■ EXERCISE DESCRIPTION
Check every line of the material for the word "RegSlot". Copy those that have it.

* * * * * * * * *

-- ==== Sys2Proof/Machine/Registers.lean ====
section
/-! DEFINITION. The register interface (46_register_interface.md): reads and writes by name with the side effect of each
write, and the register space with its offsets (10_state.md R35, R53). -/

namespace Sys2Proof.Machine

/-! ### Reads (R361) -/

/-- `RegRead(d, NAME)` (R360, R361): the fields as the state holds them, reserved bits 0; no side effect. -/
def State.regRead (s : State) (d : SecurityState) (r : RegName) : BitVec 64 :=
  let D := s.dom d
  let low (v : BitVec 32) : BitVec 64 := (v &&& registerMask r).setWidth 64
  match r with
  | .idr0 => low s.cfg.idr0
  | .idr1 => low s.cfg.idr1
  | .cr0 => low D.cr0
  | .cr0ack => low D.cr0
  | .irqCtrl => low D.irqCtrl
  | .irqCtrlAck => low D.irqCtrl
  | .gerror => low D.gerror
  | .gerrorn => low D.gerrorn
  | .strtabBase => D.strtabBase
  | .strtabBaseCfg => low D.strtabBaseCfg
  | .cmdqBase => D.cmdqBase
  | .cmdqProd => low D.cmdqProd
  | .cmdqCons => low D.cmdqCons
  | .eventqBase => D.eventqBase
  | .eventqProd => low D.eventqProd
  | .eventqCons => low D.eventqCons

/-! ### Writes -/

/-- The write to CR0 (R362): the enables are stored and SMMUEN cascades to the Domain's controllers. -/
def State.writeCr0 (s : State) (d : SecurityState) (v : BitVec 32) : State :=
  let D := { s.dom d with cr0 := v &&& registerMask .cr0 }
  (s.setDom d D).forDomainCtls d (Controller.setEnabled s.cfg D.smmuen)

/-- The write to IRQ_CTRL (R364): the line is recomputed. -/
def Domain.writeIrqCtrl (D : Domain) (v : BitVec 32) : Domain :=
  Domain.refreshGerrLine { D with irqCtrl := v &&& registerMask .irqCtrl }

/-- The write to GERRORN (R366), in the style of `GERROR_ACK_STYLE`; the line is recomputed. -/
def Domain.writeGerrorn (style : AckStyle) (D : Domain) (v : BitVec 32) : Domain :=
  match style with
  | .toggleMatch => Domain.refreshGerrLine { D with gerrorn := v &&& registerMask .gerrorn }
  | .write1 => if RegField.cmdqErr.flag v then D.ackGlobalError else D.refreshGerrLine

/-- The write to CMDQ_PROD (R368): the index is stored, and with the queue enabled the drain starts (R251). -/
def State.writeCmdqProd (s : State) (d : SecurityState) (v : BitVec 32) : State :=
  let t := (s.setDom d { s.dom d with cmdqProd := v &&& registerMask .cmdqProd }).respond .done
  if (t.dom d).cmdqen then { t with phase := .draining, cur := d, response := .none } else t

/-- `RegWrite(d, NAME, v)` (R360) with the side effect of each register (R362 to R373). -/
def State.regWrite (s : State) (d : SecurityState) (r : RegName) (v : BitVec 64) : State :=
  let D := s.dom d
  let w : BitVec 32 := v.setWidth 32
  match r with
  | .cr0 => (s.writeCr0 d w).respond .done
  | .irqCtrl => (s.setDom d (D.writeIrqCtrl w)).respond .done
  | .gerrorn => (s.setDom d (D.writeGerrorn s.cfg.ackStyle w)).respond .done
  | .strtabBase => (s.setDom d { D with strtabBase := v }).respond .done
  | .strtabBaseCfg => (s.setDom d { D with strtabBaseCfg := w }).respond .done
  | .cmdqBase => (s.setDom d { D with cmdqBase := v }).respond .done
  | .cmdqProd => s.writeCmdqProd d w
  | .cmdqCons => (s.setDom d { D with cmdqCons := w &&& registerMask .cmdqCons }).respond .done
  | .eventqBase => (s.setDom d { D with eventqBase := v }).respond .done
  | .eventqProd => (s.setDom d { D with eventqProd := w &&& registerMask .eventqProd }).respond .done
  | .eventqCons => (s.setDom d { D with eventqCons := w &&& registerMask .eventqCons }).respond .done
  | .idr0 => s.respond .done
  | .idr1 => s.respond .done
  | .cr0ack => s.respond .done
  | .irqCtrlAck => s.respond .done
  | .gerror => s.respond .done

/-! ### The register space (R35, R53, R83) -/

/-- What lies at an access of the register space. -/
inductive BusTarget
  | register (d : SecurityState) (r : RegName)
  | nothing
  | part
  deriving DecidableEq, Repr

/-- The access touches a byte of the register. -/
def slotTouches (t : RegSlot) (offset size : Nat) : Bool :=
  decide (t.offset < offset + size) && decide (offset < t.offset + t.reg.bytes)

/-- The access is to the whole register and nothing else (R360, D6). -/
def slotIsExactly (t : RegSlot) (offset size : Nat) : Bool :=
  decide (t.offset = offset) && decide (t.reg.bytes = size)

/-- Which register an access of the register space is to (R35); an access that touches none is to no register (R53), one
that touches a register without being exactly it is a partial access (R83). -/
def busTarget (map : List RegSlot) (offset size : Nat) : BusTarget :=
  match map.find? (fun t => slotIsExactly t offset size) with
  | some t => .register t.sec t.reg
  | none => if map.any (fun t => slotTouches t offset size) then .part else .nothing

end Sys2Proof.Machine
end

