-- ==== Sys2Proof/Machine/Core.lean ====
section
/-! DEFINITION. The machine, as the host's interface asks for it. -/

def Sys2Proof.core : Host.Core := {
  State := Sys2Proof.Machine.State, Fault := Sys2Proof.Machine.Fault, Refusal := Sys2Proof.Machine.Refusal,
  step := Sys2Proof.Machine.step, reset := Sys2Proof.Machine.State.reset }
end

* * * * * * * * *

■ EXERCISE ANSWER
def slotTouches (t : RegSlot) (offset size : Nat) : Bool :=
def slotIsExactly (t : RegSlot) (offset size : Nat) : Bool :=
def busTarget (map : List RegSlot) (offset size : Nat) : BusTarget :=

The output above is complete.